**Problem requirements**. In the records that follow, find each line with "level" and pull it out.

--------------------------------------------------

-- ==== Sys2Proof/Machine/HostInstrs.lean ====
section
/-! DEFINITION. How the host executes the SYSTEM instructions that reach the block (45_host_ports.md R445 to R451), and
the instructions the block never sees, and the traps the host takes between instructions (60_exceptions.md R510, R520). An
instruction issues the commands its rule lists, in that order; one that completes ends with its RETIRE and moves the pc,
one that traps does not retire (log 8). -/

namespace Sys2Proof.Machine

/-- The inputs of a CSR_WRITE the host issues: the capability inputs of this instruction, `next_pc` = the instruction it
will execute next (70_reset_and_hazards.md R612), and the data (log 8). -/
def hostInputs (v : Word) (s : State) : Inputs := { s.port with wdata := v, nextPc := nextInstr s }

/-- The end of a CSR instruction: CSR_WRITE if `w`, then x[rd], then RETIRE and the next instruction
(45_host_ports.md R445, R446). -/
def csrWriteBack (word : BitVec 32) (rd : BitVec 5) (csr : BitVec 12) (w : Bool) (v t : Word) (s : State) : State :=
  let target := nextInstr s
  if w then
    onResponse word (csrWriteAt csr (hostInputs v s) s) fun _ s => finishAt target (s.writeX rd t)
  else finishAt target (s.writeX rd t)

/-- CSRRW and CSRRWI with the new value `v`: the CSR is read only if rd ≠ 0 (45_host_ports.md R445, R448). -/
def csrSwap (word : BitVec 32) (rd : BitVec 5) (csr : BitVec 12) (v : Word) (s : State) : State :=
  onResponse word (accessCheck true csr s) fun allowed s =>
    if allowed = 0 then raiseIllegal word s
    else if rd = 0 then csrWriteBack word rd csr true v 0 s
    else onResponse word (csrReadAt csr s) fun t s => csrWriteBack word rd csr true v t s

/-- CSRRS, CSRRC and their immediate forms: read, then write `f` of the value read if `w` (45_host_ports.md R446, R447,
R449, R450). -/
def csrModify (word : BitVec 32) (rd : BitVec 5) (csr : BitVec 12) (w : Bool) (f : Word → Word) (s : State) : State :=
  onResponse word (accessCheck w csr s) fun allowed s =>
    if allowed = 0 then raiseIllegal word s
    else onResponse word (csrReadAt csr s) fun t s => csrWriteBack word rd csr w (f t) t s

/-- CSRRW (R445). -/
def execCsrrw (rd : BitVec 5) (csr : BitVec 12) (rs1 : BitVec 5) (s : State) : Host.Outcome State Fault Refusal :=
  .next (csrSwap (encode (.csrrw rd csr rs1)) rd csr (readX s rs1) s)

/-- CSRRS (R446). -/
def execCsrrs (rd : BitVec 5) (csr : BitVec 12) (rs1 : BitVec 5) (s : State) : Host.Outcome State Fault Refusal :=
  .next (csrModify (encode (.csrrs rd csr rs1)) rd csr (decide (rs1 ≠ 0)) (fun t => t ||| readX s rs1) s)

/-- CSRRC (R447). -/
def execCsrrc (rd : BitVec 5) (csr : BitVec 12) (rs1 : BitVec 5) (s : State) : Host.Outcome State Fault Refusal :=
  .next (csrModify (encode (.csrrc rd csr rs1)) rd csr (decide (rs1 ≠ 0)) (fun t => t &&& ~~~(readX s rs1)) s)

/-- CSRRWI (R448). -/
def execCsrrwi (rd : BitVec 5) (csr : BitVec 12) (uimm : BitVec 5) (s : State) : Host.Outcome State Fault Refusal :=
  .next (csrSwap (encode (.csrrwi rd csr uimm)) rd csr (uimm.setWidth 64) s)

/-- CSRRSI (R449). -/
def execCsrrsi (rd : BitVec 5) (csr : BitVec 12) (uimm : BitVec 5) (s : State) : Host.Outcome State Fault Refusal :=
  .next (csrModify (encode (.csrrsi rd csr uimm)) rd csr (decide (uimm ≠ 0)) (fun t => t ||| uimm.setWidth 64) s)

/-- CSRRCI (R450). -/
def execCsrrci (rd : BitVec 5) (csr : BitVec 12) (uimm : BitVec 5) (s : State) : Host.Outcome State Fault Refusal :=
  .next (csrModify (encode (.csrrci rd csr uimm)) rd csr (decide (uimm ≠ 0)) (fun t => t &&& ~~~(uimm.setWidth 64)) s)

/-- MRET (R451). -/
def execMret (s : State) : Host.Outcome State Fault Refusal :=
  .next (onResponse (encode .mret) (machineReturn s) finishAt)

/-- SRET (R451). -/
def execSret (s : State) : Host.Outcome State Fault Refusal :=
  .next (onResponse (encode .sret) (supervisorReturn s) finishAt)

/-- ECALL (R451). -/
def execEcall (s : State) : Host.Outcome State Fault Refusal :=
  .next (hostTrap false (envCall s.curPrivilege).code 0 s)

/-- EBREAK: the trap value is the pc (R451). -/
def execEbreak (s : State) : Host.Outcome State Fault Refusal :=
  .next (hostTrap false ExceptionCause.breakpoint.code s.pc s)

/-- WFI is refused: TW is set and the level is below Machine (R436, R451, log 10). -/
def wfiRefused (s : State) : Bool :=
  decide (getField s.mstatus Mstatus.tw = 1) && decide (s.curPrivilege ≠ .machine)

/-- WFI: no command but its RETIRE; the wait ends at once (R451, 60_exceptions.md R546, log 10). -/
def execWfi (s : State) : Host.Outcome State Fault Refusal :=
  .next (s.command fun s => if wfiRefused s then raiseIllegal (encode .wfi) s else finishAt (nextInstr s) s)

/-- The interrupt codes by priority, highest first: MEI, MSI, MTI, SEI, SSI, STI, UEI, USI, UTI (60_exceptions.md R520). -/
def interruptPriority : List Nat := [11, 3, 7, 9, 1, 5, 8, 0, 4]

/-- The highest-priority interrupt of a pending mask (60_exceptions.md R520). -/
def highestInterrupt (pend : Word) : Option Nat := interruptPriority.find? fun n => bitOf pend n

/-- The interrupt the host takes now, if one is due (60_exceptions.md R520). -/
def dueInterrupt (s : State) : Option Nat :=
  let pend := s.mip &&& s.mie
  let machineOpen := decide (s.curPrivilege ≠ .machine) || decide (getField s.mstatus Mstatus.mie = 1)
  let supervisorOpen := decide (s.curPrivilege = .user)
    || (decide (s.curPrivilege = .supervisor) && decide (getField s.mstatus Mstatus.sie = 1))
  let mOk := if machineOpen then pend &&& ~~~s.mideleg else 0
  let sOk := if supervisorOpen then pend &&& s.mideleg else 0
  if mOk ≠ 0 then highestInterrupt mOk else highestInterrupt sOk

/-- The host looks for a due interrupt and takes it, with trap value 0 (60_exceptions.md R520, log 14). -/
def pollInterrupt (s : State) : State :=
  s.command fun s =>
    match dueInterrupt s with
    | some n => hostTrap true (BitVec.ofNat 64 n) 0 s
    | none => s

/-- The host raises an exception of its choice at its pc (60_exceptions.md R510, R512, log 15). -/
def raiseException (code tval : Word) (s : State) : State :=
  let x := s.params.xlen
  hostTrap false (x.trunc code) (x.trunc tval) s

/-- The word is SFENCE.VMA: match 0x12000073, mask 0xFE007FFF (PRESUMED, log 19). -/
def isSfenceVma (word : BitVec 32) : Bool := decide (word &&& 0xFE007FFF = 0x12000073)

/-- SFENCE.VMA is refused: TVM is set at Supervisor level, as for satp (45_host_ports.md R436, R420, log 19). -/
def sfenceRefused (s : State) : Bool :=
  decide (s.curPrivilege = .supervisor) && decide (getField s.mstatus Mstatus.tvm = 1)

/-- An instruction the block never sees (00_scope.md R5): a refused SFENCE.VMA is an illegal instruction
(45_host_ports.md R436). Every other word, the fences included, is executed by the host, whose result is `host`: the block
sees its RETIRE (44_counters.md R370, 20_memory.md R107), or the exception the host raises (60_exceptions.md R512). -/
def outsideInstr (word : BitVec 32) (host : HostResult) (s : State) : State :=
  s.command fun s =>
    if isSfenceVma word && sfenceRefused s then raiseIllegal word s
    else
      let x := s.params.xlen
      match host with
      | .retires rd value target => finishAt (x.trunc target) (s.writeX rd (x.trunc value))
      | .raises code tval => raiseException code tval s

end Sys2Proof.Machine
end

--------------------------------------------------

**Reply to the task**.
/-- WFI is refused: TW is set and the level is below Machine (R436, R451, log 10). -/
/-- SFENCE.VMA is refused: TVM is set at Supervisor level, as for satp (45_host_ports.md R436, R420, log 19). -/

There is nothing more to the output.